Kann mir einer sagen, mit welcher software ich das teil programmieren kann? 
wie die belegung des koppelkabels ist? 
p.s. ich habe winsps 3.30 von der bosch homepage heruntergeladen. geht das mit dieser software? 

danke schon mal !!   :shock:


----------



## zotos (13 September 2004)

Bosch WinSPS


----------



## Anonymous (13 September 2004)

ja genau Bosch WIN SPS


----------



## Anonymous (14 September 2004)

*WinSPS*

Hi
Die WinSPS kannst du zwar bei BoschRexroth umsonst runterladen, du brauchst aber einen Aktivierungsschlüssel den du bei denen kaufen mußt. Du kannst erstmal auch die Probelizenz von 14 Tagen aktivieren.


----------



## feselsoft (14 September 2004)

*win sps*

Danke für die info. 
kannst du mir  die belegung des kabels durchgeben. 
das ich das mal testen kann?


----------



## Anonymous (15 September 2004)

*Kabel*

Ich kann Dir erst nächste Woche Bescheid geben, da ich jetzt in den Außendienst muß.


----------



## Onkel Dagobert (17 September 2004)

*nee, geht nicht mit WINSPS*

Sorry,

mit der WINSPS kann man keine CL100 programmieren!
Du brauchst eine alte DOS-Version und das entsprechende Kabel.


Gruss, Onkel


----------



## feselsoft (17 September 2004)

Moin zusammen!!

kannst du mir sagen wo ich so eine alte dos ver. her bekommen kann. ?
Kann man das irgent wo downloaden oder so?? :arrow:


----------



## Onkel Dagobert (18 September 2004)

Moin feselsoft,

die DOS-Version nennt sich "PROFI". Eine Downloadmöglichkeit kenne ich nicht, außerdem ist sie über einen Dongle geschützt. Auf einen modernen Rechner wird sie vermutlich auch nicht unter DOS laufen. Du benötigst also einen Rechner <= Pentium 133MHz.
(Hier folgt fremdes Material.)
/-- The sequences that a change of zone triggers, on the die itself (06 R248). -/
def zoneTriggers (ch : Fin 204) (stamp : Nat) (d : Dev) : Dev := forEach (chanTriggers d ch) (fun s y => trigSeq (convOf ch) s stamp y) d

/-- One change of zone (06 R238, R245 to R247) that the filters let pass, at the hub: event, count, capture, wake, and the port behind the
channel. -/
def zoneHub (ch : Fin 204) (z : Zone) (stamp : Nat) (d : Dev) : Dev :=
  let x := d.chans[ch]
  let old := x.zone
  let d1 := chanEvent ch (zoneEvent z) (onChan ch (fun x => { chanFilter ch z x with changes := wrapInc 16 x.changes }) d)
  let d2 := onlyIf (x.route.getLsbD 1) (capture x.capt ch z stamp) d1
  let d3 := onlyIf (x.route.getLsbD 2 && (d.sys.mode == .standby) && isWindow ch) wakeUp (standbyStamp ch stamp d2)
  portZone ch old z stamp d3

/-- One change of zone, at the die and at the hub (06 R245 to R248). -/
def zoneTo (ch : Fin 204) (z : Zone) (stamp : Nat) (d : Dev) : Dev := zoneHub ch z stamp (zoneTriggers ch stamp d)

/-- A change of zone that a die reports (06 R237, R240): of a channel that is settled, holds no zone and enters another. -/
def zoneMoves (d : Dev) (ch : Fin 204) (z : Zone) : Bool :=
  let x := d.chans[ch]
  x.enabled && !x.frozen && z != .unsettled && x.zone != .unsettled && !(isWindow ch && x.zone == z)

/-- A change of zone that waited on its die. -/
def takeZone (ch : Fin 204) (z : Zone) (stamp : Nat) (d : Dev) : Dev := onlyIf (zoneMoves d ch z) (zoneHub ch z stamp) d

def fxMonitorZoneChange (ch : Fin 204) (z : Zone) (stamp : Nat) (d : Dev) : Dev :=
  let x := d.chans[ch]
  if !chanRuns d ch then d
  else if d.sys.retraining[dieOf ch] then
    onlyIf (x.enabled && z != .unsettled) (fun y => lossPut (dieOf ch) (.report (.monitorZoneChange ch z stamp)) (zoneTriggers ch stamp y)) d
  else onlyIf (zoneMoves d ch z) (zoneTo ch z stamp) d
/-- 06 R237, R240, R245 to R248; over a lost link the die triggers its sequences and keeps the event (01 R631). -/
def execMonitorZoneChange (ch : Fin 204) (z : Zone) (stamp : Nat) (s : State) : Host.Outcome State Fault Refusal :=
  act (fxMonitorZoneChange ch z stamp) s

/-- A channel's thresholds have settled (06 R243). -/
def settled (ch : Fin 204) (d : Dev) : Dev := chanEvent ch 3 (onChan ch (fun x => { x with unsetHi := false, unsetLo := false }) d)

/-- A channel leaves UNSETTLED (06 R243): SETTLED, and entry into its zone as a change of zone. -/
def leaveUnsettled (ch : Fin 204) (z : Zone) (stamp : Nat) (d : Dev) : Dev := zoneTo ch z stamp (settled ch d)

/-- A channel that is UNSETTLED and may enter a zone. -/
def zoneOpens (d : Dev) (ch : Fin 204) (z : Zone) : Bool :=
  (d.chans[ch]).enabled && isWindow ch && (d.chans[ch]).zone == .unsettled && z != .unsettled

/-- A settled channel that waited on its die. -/
def takeSettle (ch : Fin 204) (z : Zone) (stamp : Nat) (d : Dev) : Dev := onlyIf (zoneOpens d ch z) (fun y => zoneHub ch z stamp (settled ch y)) d

def fxChannelSettle (ch : Fin 204) (z : Zone) (stamp : Nat) (d : Dev) : Dev :=
  if !chanRuns d ch || !zoneOpens d ch z then d
  else if d.sys.retraining[dieOf ch] then lossPut (dieOf ch) (.report (.channelSettle ch z stamp)) (zoneTriggers ch stamp d)
  else leaveUnsettled ch z stamp d
/-- 06 R243; 01 R631. -/
def execChannelSettle (ch : Fin 204) (z : Zone) (stamp : Nat) (s : State) : Host.Outcome State Fault Refusal := act (fxChannelSettle ch z stamp) s
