def fxUpdateActivate (c : CmdRef) (which : Fin 5) (d : Dev) : Dev := checked c opUpdateActivate true none (cmdUpdateActivate c which) d
/-- 14 R543, R544, R546. -/
def execUpdateActivate (c : CmdRef) (which : Fin 5) (s : State) : Host.Outcome State Fault Refusal := act (fxUpdateActivate c which) s

/-- The postmark from D and the waybill of the running platform set (02 R52). -/
def newPostmark (d : Dev) : Dev :=
  let w := ((runningPs d).map fun s => (d.upd.slots[s]).waybill).getD 0
  onStore (fun s => { s with postmark := digest16 (toBe 32 s.digest ++ toBe 32 w) }) d

/-- A slot of a component takes a state in place of another. -/
def swapFw (comp : Fin 2) (old new : FwState) (m : Nat) (d : Dev) : Dev :=
  match slotIn d comp old with
  | some s => setFw s new m d
  | none => d

/-- A fallback is complete (14 R551): the TRIAL slot is REJECTED, PREVIOUS runs; an UPDATE_ABORT completes. -/
def endFallback (comp : Fin 2) (d : Dev) : Dev :=
  let d1 := setFw d.upd.trialSlot .rejected (jobMaster d opUpdateAbort) d
  let d2 := onlyIf (slotIn d1 comp .active).isNone (swapFw comp .previous .active (jobMaster d opUpdateAbort)) d1
  let d3 := updEvent 5 (onUpd (fun u => { u with fallbacks := inc8 u.fallbacks, paused := none, svRun := true }) d2)
  completeOp opUpdateAbort .done [] (newPostmark (endTrial d3))

/-- After a pause that leaves a fallback due, its next part pauses (14 R551). -/
def continueFallback (d : Dev) : Dev :=
  match d.upd.trial with
  | some comp =>
    if d.upd.trialBad = 0 then d
    else if comp = 0 then pauseFor (.fallback 0) d
    else if (trialCores d).isEmpty then endFallback 1 d
    else pauseFallback 1 d
  | none => d

/-- A port core resumes on a slot (14 R544, R545). -/
def coreResumed (k s : Fin 4) (d : Dev) : Dev :=
  let d1 := stopTimer (.activationDone false) (onUpd (fun u => { u with
    paused := none, coreSlots := u.coreSlots.set k (decide (s = 3)), coreRun := u.coreRun ||| BitVec.ofNat 4 (2 ^ k.val) }) d)
  if d.upd.trialBad != 0 && decide (s ≠ d.upd.trialSlot) then d1
  else
    completeOp opUpdateActivate .done []
      (updEvent 3 (journalFw s (jobMaster d opUpdateActivate) (onUpd (fun u => { u with activations := inc8 u.activations }) d1)))

/-- A platform set reaches step 5 (14 R546). -/
def platformDone (s : Fin 4) (d : Dev) : Dev :=
  let m := jobMaster d opUpdateActivate
  let d1 := setFw s .trial m (swapFw 0 .active .previous m (onUpd (fun u => { u with paused := none, svRun := true, activations := inc8 u.activations }) d))
  let x := d1.upd.slots[s]
  let d2 := onStore (fun c => { c with schemaMajor := x.schemaMajor, schemaMinor := x.schemaMinor }) d1
  completeOp opUpdateActivate .done [] (updEvent 3 (newPostmark d2))

/-- A platform-set activation fails at step 2 or 3 (14 R547); which step and which die are free values (log entry 5). -/
def platformFailed (s : Fin 4) (d : Dev) : Dev :=
  let v := freeValue d
  let step := 1 + bits v 0 1
  let d1 := endTrial (setFw s .rejected (jobMaster d opUpdateActivate) (onUpd (fun u => { u with paused := none, svRun := true }) (bumpFree d)))
  completeOp opUpdateActivate .refused (toLe 1 step ++ toLe 1 (bits v 1 2)) d1

/-- The platform set falls back (14 R551): the schema of PREVIOUS is in force again. -/
def platformBack (d : Dev) : Dev :=
  let d1 := endFallback 0 d
  match runningPs d1 with
  | some s => onStore (fun c => { c with schemaMajor := (d1.upd.slots[s]).schemaMajor, schemaMinor := (d1.upd.slots[s]).schemaMinor }) d1
  | none => d1

/-- A raise that a die or a block reports (11 R439 to R443, 01 R631); a fallback follows it where 14 R551 names the source, once the collector has
it. -/
def takeRaise (n : Fin 768) (stamp : Nat) (d : Dev) : Dev := onlyIf (lostLink d n).isNone (healthWatch n) (raiseStamped n stamp d)

/-- The watchdog source of a core: 0 SV, 1 to 4 the port cores, 5 to 8 the edge microcodes (11 R432). -/
def srcWdt (core : Fin 9) : Fin 768 := srcOf (0x230 + core.val)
Das zweite Problem ist das Schnittstellenkabel. Es hatte ziemlich große Stecker und hat nichts gemeinsam mit den moderneren CL-Steuerungen (die seit einiger Zeit auch schon abgekündigt sind). Die Belegung des Kabels kenne ich nicht, habe auch keine Unterlagen dazu.
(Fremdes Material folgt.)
def fxVaonLoss (d : Dev) : Dev := onSys (fun s => { s with ret := {}, aon := 0, aonFrac := 0 }) (deadBattery (fullReset 0 0 d))
/-- 15 R560, 17 R607, 03 R129. -/
def execVaonLoss (s : State) : Host.Outcome State Fault Refusal := act fxVaonLoss s

/-- A wake from DORMANT, latched in retention (15 R567): BOOT starts once the rails are in range. -/
def wakeFrom (cause : Nat) (d : Dev) : Dev :=
  let d1 := onSys (fun s => { s with ret := { s.ret with wakeLatched := true, wakeCause := cause } }) d
  if railsOk d then fullReset d.coll.resetWhy cause d1 else d1

def fxWakePin (d : Dev) : Dev :=
  match d.sys.mode with
  | .dormant => if d.sys.ret.wakeLatched then d else wakeFrom 2 d
  | .standby => wakeUp d
  | _ => d
/-- 15 R564, R567. -/
def execWakePin (s : State) : Host.Outcome State Fault Refusal := act fxWakePin s

def fxWakeTimerExpiry (d : Dev) : Dev :=
  if d.sys.mode == .dormant && d.sys.ret.wakeTimer != 0 && !d.sys.ret.wakeLatched then wakeFrom 3 d else d
/-- 15 R567. -/
def execWakeTimerExpiry (s : State) : Host.Outcome State Fault Refusal := act fxWakeTimerExpiry s

/-- BOOT starts again without a reset pin (14 R552, R554, 15 R570): the reason of the last hub reset stays. -/
def bootAgain (wake : Nat) (d : Dev) : Dev := hubReset d.coll.resetWhy d.coll.resetSrc wake d

def fxBootTimeout (d : Dev) : Dev :=
  match d.sys.bootDue with
  | some w => bootAgain w d
  | none => if d.sys.mode == .boot then bootAgain d.sys.wake d else d
/-- 15 R570. -/
def execBootTimeout (s : State) : Host.Outcome State Fault Refusal := act fxBootTimeout s

/-! ### Supplies -/

/-- An edge die without supply (17 R607, 06 R241, 03 R129): legs and gates high-impedance, the channels unsettled; P(8e) of a strapped die
presents its dead-battery Rd. -/
def edgeUnpowered (e : Fin 4) (d : Dev) : Dev :=
  let d1 := onSys (fun s => { s with edgeOn := s.edgeOn.set e false }) (dieEnterMinimal e d)
  let d2 := forEach (diePorts e) (fun p x =>
    let y := onPort p (fun q => { q with minAtt := false, source := false, dfp := false }) x
    stopPort p 5 (vconnOff p (if p.val % 8 = 0 && d.sys.dben.getLsbD e.val then presentRd p y else presentOpen p y))) d1
  let d3 := stopTimersIf (fun t => dieTimer t && (diePorts e).any fun p =>
    t == .hiccupOffTimeExpiry p || t == .minimalAttachDebounce p || t == .minimalDetachDebounce p || t == .terrorrecoveryExpiry p) d2
  { d3 with
    chans := updAll d3.chans fun c x =>
      if dieOf c == linkOf e && x.enabled && isWindow c then
        chanFresh (x.thrHi, x.relHi, x.thrLo, x.relLo) (Config.freeWord (d3.freeCtr + c.val)) x else x
    freeCtr := d3.freeCtr + 204 }

/-- A rail of the hub out of range (15 R559): every die in reset; a device that is DORMANT already is stopped. Without VANA the strapped
ports present their dead-battery Rd (03 R129). -/
def railOut (i : Fin 3) (d : Dev) : Dev :=
  let d1 := onSys (fun s => { s with supplyOk := s.supplyOk.set i false }) d
  let d2 := if d.sys.mode == .dormant then d1 else fullReset 1 1 d1
  if i = 2 then deadBattery d2 else d2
Mit einer CL150 wärst du wesentlich besser drann gewesen (sie hat aber einen stolzen Preis). Soweit ich weiss kann man diese mit der WINSPS auch ohne Lizenz programmieren. Das hierfür benötigte Kabel wäre auch kein Problem.


Gruss, Onkel


----------



## flwu (20 September 2004)

Warum sollte PROFI auf neueren Rechner nicht mehr laufen?
Klar, unter XP funktionieren die Portzugriffe nicht mehr, aber auf unserem alten Siemens PG (Pentium I, 233MHz wenn ich nicht irre) läuft PROFI unter Win98 im DOS-Fenster anstandslos.
Das mit dem Dongle stimmt allerdings. Ich wüsste auch nicht, dass es das als Testversion irgendwo zum downloaden gibt.


----------



## feselsoft (20 September 2004)

*Dongel!!*

'So jetzt habe ich en  Problem. dann kann ich das mit der Sps als Erfahrung abhandeln. 
Oder hat jemand noch eine Idee???


----------



## Onkel Dagobert (23 September 2004)

Hi,



			
				flwu schrieb:
			
		

> Warum sollte PROFI auf neueren Rechner nicht mehr laufen?....
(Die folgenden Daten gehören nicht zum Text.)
/-- ITMn_CMD (10 R416, R417, R429): START and STOP in one write act as STOP. -/
def itmCmd (t : Fin 16) (v : Word) (d : Dev) : Dev := if bit v 1 then stopItm t d else if bit v 0 then startItm t d else d

/-- An alarm's registers (10 R428). -/
def writeAlarm (m : Fin 5) (a : Fin 32) (o : Nat) (v : Word) (d : Dev) : Dev :=
  match o with
  | 0x00 => ownerWrite m (onAlarm a fun x => { x with staged := v.toNat }) d
  | 0x04 => ownerWrite m (cmpHi a v) d
  | 0x08 => ownerWrite m (onAlarm a fun x => { x with late := bit v 0, shift := bit v 1 }) d
  | 0x10 => ownerWrite m (onlyIf (bit v 0) (cancelAlarm a)) d
  | _ => roWrite m (o == 0x0C || o == 0x14 || o == 0x18 || o == 0x1C) d

/-- An interval timer's registers (10 R429); ITMn_CTL is written while the timer does not run (00 R7 RWD, 10 R417). -/
def writeItm (m : Fin 5) (t : Fin 16) (o : Nat) (v : Word) (d : Dev) : Dev :=
  match o with
  | 0x00 => disabledWrite m ((d.itms[t]).state != .running) (itmCtl t v) d
  | 0x04 => ownerWrite m (reloadItm t v) d
  | 0x10 => ownerWrite m (itmCmd t v) d
  | 0x20 => ownerWrite m (onlyIf (bit v 0) (popCapture t)) d
  | _ => roWrite m (o == 0x08 || o == 0x0C || within 0x14 0x1C o || within 0x24 0x2C o) d

/-- TIMER (10 R426). -/
def writeTimer (m : Fin 5) (o : Nat) (v : Word) (d : Dev) : Dev :=
  if within 0x100 0x4FC o then writeAlarm m (Fin.ofNat 32 ((o - 0x100) / 0x20)) ((o - 0x100) % 0x20) v d
  else if within 0x800 0xBFC o then writeItm m (Fin.ofNat 16 ((o - 0x800) / 0x40)) ((o - 0x800) % 0x40) v d
  else match o with
  | 0x0C => ownerWrite m (onTmr fun t => { t with event := w1c t.event v }) d
  | 0x10 => ownerWrite m (onTmr fun t => { t with irqen := low 3 v }) d
  | 0x14 => ownerWrite m (goWrite v) d
  | 0x1C => ownerWrite m (onTmr fun t => { t with goAt := t.goAt / 2 ^ 32 * 2 ^ 32 + v.toNat }) d
  | 0x20 => ownerWrite m (onTmr fun t => { t with goAt := t.goAt % 2 ^ 32 + v.toNat * 2 ^ 32 }) d
  | 0x2C => ownerWrite m (onTmr fun t => { t with fired := w1c t.fired v }) d
  | 0x30 => ownerWrite m (onTmr fun t => { t with missed := w1c t.missed v }) d
  | 0x34 => ownerWrite m (onTmr fun t => { t with almIrqen := v }) d
  | 0x38 => ownerWrite m (summaryClear v) d
  | _ => roWrite m (within 0 0x08 o || o == 0x18 || o == 0x24 || o == 0x28) d

/-! ### PORT, PHASE and GUARD -/

/-- PORTn_LIMIT (04 R181, R184): the cap on the reach; a division of the hands follows. -/
def limitWrite (p : Fin 32) (v : Word) (d : Dev) : Dev := divideFor p (onPd p (fun x => { x with limit := bits v 0 16 }) d)

def fxPortLimitWrite (m : Fin 5) (p : Fin 32) (v : Word) (d : Dev) : Dev := ownerWrite m (limitWrite p v) d
/-- 04 R181. -/
def execPortLimitWrite (m : Fin 5) (p : Fin 32) (v : Word) (s : State) : Host.Outcome State Fault Refusal := act (fxPortLimitWrite m p v) s

/-- PORT (04 R184). -/
def writePort (m : Fin 5) (p : Fin 32) (o : Nat) (v : Word) (d : Dev) : Dev :=
  match o with
  | 0x28 => ownerWrite m (limitWrite p v) d
  | 0x30 => ownerWrite m (onPd p fun x => { x with event := w1c x.event v }) d
  | 0x34 => ownerWrite m (onPd p fun x => { x with irqen := low 20 v }) d
  | 0x38 => ownerWrite m (faultW1c m (8 * p.val) 8 v) d
  | _ => roWrite m (within 0 0x24 o || o == 0x2C || within 0x3C 0x74 o) d

/-- PHASEn_CMD.RETIRE (05 R223, 15 R578 class 7): the phase is retired without a fault; an unmapped phase is not a phase of a port. A census
of it that ran has ended, and the next one due on its edge die starts (05 R195). -/
def retireByOwner (m : Fin 5) (n : Fin 64) (d : Dev) : Dev :=
  if (d.cfg.phases[n]).isNone || (d.phases[n]).state == .retired then d
  else censusNext (edgeOfPhase n) (retire n 5 (journalWrite 7 (0x10008 + 0x400 * n.val) 1 m n.val d))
Das war nur eine Vermutung von mir. Ich kenne das Problem von anderen älteren DOS-Programmen wie Step5 und selbstgestrickten Pascal-Progrämmchen. Vor "PROFI" hatte ich mich bis auf ganz wenige Ausnahmen immer erfolgreich gedrückt 8) .


@feselsoft
Es gab damals auch diverse Programmversionen die ohne DingsBums liefen. Vielleicht findet sich ja doch noch jemand der dir helfen könnte.


Gruß, Onkel


----------



## feselsoft (23 September 2004)

*Tool*

das wäre net. wenn noch jemand so einprogramm für die cl 100 hat dann bitte bei mir melden, würde mir sehr helfen.


----------



## Runtime (15 Oktober 2004)

das Hauptproblem ist die Schnittstelle... du brauchst eine EPAG Schnittstelle

Und das 2. Problem ist die Lizenz


----------



## feselsoft (15 Oktober 2004)

was ist eine epag schnittstelle? Die software habe ich in der zwischenzeit.
bei den kabel weis ich auch nicht so recht ob das geht. ich habe bis jetzt serielle kabel mit adapter zusammengesteckt, kann aber von der software keine verbindung zur  sps bekommen.


----------



## Runtime (16 Oktober 2004)

Was genau hinter EPAG steckt kann ich Dir auch nicht sagen...

Das sind so spezieller Schnittstellenkarten...

Warem im BOSCH PG3 oder PG4 verbaut...

Soviel ich weiß gibt eh aber noch so ein Handprogrammiergerät für die CL100 ...

Wenn nicht müsstest Du kucken , dass du sowas bekommst....

Ne EPAG Karte wirst du wohl nur sehr schwer bekommen...


Würde mir das mit der CL100 aber auch nich antun wollen - kuck das du was ordentliches bekommst...


CL150 oder CL200 ....


Wobei die CL Steuerung aussterben bei Bosch...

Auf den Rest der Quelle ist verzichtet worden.